> **Required work**:
Please write out word for word the opening lines of the material, including the line with "is left. -/" as the last.
++++ Material for this exercise ++++
-- ==== Sys2Proof/Machine/State.lean ====
section
/-! DEFINITION. The whole state, plain data (10_state.md), and the machine right after reset.

`State` has four parts: what stands outside the block and is reached through ports (20_memory.md R60), the
fault record and command counter, the registers `CSRW` can write, and `Work`, which is all that
60_exceptions.md R264 leaves unspecified after a fault. -/

namespace Sys2Proof.Machine

/-- The causes of 60_exceptions.md R261. A raised cause is taken as the block's fault entry (R263): it is a
next state of the model, not an outcome `fault`. -/
inductive Cause where
  /-- Fewer input bits left than asked for (code 1). -/
  | truncated
  /-- A table that is no set of code lengths (code 2). -/
  | badCodelen
  /-- Bits that match no code word, or a zero run above 2^32 - 1 (code 3). -/
  | badSymbol
  /-- An LZ sequence that breaks a match invariant (code 4). -/
  | badLz
  /-- A map value, catalog index or tile-map residual out of range (code 5). -/
  | filterRange
  /-- A capacity exceeded (code 6). -/
  | resource
  /-- A defined operand or register value out of its legal range (code 7). -/
  | policy
  /-- An undefined opcode or register, or a non-zero reserved field (code 8). -/
  | illegalCmd
  /-- A command in a state that does not allow it (code 9). -/
  | sequence
deriving DecidableEq, Repr

/-- The one way the model itself stops. Raised by the commands that read `PIX`. -/
inductive Fault where
  /-- A command read a pixel that neither the host nor an earlier command has written. The spec asks for
  this stop: "a model must treat a read of it as a fault of the model (refusal), not as zero"
  (20_memory.md R63, U11). Safe: the hardware goes on with some value (log 7). -/
  | pixelNeverWritten (off : Nat)
deriving DecidableEq, Repr

/-- Instructions without a meaning; none is left. -/
inductive Refusal where
  /-- Raised by an arm of `exec` whose instruction has no meaning yet. Safe. -/
  | notModelled (mnemonic : String)
deriving DecidableEq, Repr

/-- The pixel memory `PIX` as bytes: pixel `off` has its R, G, B, A at byte addresses `4*off` to `4*off+3`
(20_memory.md R61). Canonical form: addresses strictly rising. An unlisted address has no value (log 7). -/
abbrev Memory := List Host.Cell

/-- The phase of a coder slot (10_state.md R31). -/
inductive Phase where
  | idle | count | ready | decode
deriving DecidableEq, Repr, Inhabited

/-- One coder slot (10_state.md R31). `runList` holds the `RL_WR` valid entries of `RUNLIST`, so `RL_WR` is
its length (log 14). The defaults of the tables are 0. -/
structure Slot where
  phase : Phase
  ns : BitVec 9
  hist : Sparse Word
  len : Sparse (BitVec 5)
  code : Sparse (BitVec 16)
  zrun : Word
  runList : List Word
  rlRd : Word
  nadd : Word
  nwr : Word
deriving DecidableEq, Repr, Inhabited

/-- An IDLE slot as reset leaves it; its other fields are unspecified and never read (R34, log 8). -/
def Slot.idle : Slot :=
  { phase := .idle, ns := 0, hist := [], len := [], code := [], zrun := 0, runList := [], rlRd := 0,
    nadd := 0, nwr := 0 }

/-- The chaos unit: `CH_RDY`, `CH_W` and `ROW`, default 0, lane `l` column `i` at index
`65536 * l + i` (10_state.md R38). -/
structure Chaos where
  rdy : Bool
  w : BitVec 16
  row : Sparse Byte
deriving DecidableEq, Repr, Inhabited

/-- One entry of `MLIST` (10_state.md R41). -/
structure Match where
  off : Word
  dist : Word
  len : Word
deriving DecidableEq, Repr, Inhabited

/-- The LZ unit (10_state.md R40 to R45). `HEAD` and `CHAIN` have default `NONE`; `LZ_NMATCH` is the length of
`mlist` (log 14). -/
structure Lz where
  rdy : Bool
  n : Word
  head : Sparse Word
  chain : Sparse Word
  mlist : List Match
  rdIdx : Word
  coverEnd : Word
  pend : Bool
  pOff : Word
  pDist : Word
  pLen : Word
  pSave : Word
  runDist : Word
  runLeft : Word
  runNext : Word
deriving DecidableEq, Repr, Inhabited

/-- The tile unit (10_state.md R46 to R51). The maps have default `TODO_TILE`, `SEEN` default false, `ACC`
default 0. -/
structure Tile where
  rdy : Bool
  w : BitVec 16
  h : BitVec 16
  b : BitVec 4
  tx : BitVec 16
  ty : BitVec 16
  sfMap : Sparse Byte
  cfMap : Sparse Byte
  seen : Sparse Bool
  acc : Sparse Word
  res : Word
deriving DecidableEq, Repr, Inhabited

/-- All the state that 60_exceptions.md R264 leaves unspecified after a fault. `slots` holds the slot of
class `c` and context `k` at index `32 * c + k`, default `Slot.idle` (10_state.md R30). -/
structure Work where
  bwCount : Word
  brCount : Word
  hsat : Bool
  slots : Sparse Slot
  ch : Chaos
  lz : Lz
  tile : Tile
deriving DecidableEq, Repr, Inhabited

/-- The registers `CSRW` can write (10_state.md R24): the configuration, `SLOT_SEL`, `REC_IN` and the two
subset tables, default 0. -/
structure Cfg where
  imgW : BitVec 16
  imgH : BitVec 16
  tileBits : BitVec 4
  lYuv : BitVec 6
  lA : BitVec 6
  lSf : BitVec 6
  lCf : BitVec 6
  nsf : BitVec 8
  ncf : BitVec 6
  chainLimit : BitVec 16
  lenPrefixCost : BitVec 8
  distPrefixCost : BitVec 8
  savedPixelBits : BitVec 8
  slotSel : BitVec 11
  recIn : Word
  sfSel : Sparse (BitVec 7)
  cfSel : Sparse (BitVec 5)
deriving DecidableEq, Repr

/-- What the host may do between commands (00_scope.md R14; log 1, log 16). -/
inductive HostEvent where
  /-- Present a command word on the command port (30_encoding.md R80). -/
  | command (w : CmdWord)
  /-- Write a pixel of `PIX` (20_memory.md R63). -/
  | writePixel (off p : Word)
  /-- Hand over an input bit stream in place of the one before (20_memory.md R64, 70_reset_and_hazards.md R281). -/
  | newInput (bits : List Bool)
  /-- Take the output bit stream away; the next starts empty (R64, R281). -/
  | newOutput
  /-- Assert the hardware reset input (70_reset_and_hazards.md R280). -/
  | hardReset
deriving DecidableEq, Repr

/-- The state. Outside the block: the host's queue, the number of commands it has presented
(10_state.md R22), the last response (30_encoding.md R81), `PIX`, the bits appended to `BW` so far, the bits
left in `BR`. `faultNo` is the MODEL's own counter that numbers the free values of a fault (log 4). -/
structure State where
  inbox : List HostEvent
  hostPos : Nat
  rsp : Option CmdWord
  pix : Memory
  bw : List Bool
  br : List Bool
  faultNo : Nat
  err : Bool
  errCause : BitVec 4
  errCmdHi : Word
  errCmdLo : Word
  cmdcnt : Word
  cfg : Cfg
  work : Work
deriving DecidableEq, Repr

/-- Reset values of the registers `CSRW` can write (10_state.md R24). -/
def Cfg.reset : Cfg :=
  { imgW := 1, imgH := 1, tileBits := 8, lYuv := 1, lA := 1, lSf := 1, lCf := 1, nsf := 1, ncf := 1,
    chainLimit := 32, lenPrefixCost := 8, distPrefixCost := 5, savedPixelBits := 0, slotSel := 0,
    recIn := 0, sfSel := [], cfSel := [] }

/-- Reset values of the rest (10_state.md R24, R52); the gated memories hold the values of log 8. -/
def Work.reset : Work :=
  { bwCount := 0, brCount := 0, hsat := false, slots := [],
    ch := { rdy := false, w := 0, row := [] },
    lz := { rdy := false, n := 0, head := [], chain := [], mlist := [], rdIdx := 0, coverEnd := 0,
            pend := false, pOff := 0, pDist := 0, pLen := 0, pSave := 0, runDist := 0, runLeft := 0,
            runNext := 0 },
    tile := { rdy := false, w := 0, h := 0, b := 0, tx := 0, ty := 0, sfMap := [], cfMap := [],
              seen := [], acc := [], res := 0 } }

/-- The machine right after reset (10_state.md R52): nothing pending, nothing answered, nothing written to
`PIX`, both streams empty (log 1, log 3, log 9). -/
def State.reset : State :=
  { inbox := [], hostPos := 0, rsp := none, pix := [], bw := [], br := [], faultNo := 0,
    err := false, errCause := 0, errCmdHi := 0, errCmdLo := 0, cmdcnt := 0,
    cfg := Cfg.reset, work := Work.reset }

end Sys2Proof.Machine

/-- FREE VALUE (60_exceptions.md R264, log 4): everything of the block that is unspecified after the `n`-th
fault. It has no body, so no proof can rest on any of it. -/
opaque Sys2Proof.Config.workAfterFault : Nat → Sys2Proof.Machine.Work
end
++++
> **Task solution**:
-- ==== Sys2Proof/Machine/State.lean ====
section
/-! DEFINITION. The whole state, plain data (10_state.md), and the machine right after reset.

`State` has four parts: what stands outside the block and is reached through ports (20_memory.md R60), the
fault record and command counter, the registers `CSRW` can write, and `Work`, which is all that
60_exceptions.md R264 leaves unspecified after a fault. -/

namespace Sys2Proof.Machine

/-- The causes of 60_exceptions.md R261. A raised cause is taken as the block's fault entry (R263): it is a
next state of the model, not an outcome `fault`. -/
inductive Cause where
  /-- Fewer input bits left than asked for (code 1). -/
  | truncated
  /-- A table that is no set of code lengths (code 2). -/
  | badCodelen
  /-- Bits that match no code word, or a zero run above 2^32 - 1 (code 3). -/
  | badSymbol
  /-- An LZ sequence that breaks a match invariant (code 4). -/
  | badLz
  /-- A map value, catalog index or tile-map residual out of range (code 5). -/
  | filterRange
  /-- A capacity exceeded (code 6). -/
  | resource
  /-- A defined operand or register value out of its legal range (code 7). -/
  | policy
  /-- An undefined opcode or register, or a non-zero reserved field (code 8). -/
  | illegalCmd
  /-- A command in a state that does not allow it (code 9). -/
  | sequence
deriving DecidableEq, Repr

/-- The one way the model itself stops. Raised by the commands that read `PIX`. -/
inductive Fault where
  /-- A command read a pixel that neither the host nor an earlier command has written. The spec asks for
  this stop: "a model must treat a read of it as a fault of the model (refusal), not as zero"
  (20_memory.md R63, U11). Safe: the hardware goes on with some value (log 7). -/
  | pixelNeverWritten (off : Nat)
deriving DecidableEq, Repr

/-- Instructions without a meaning; none is left. -/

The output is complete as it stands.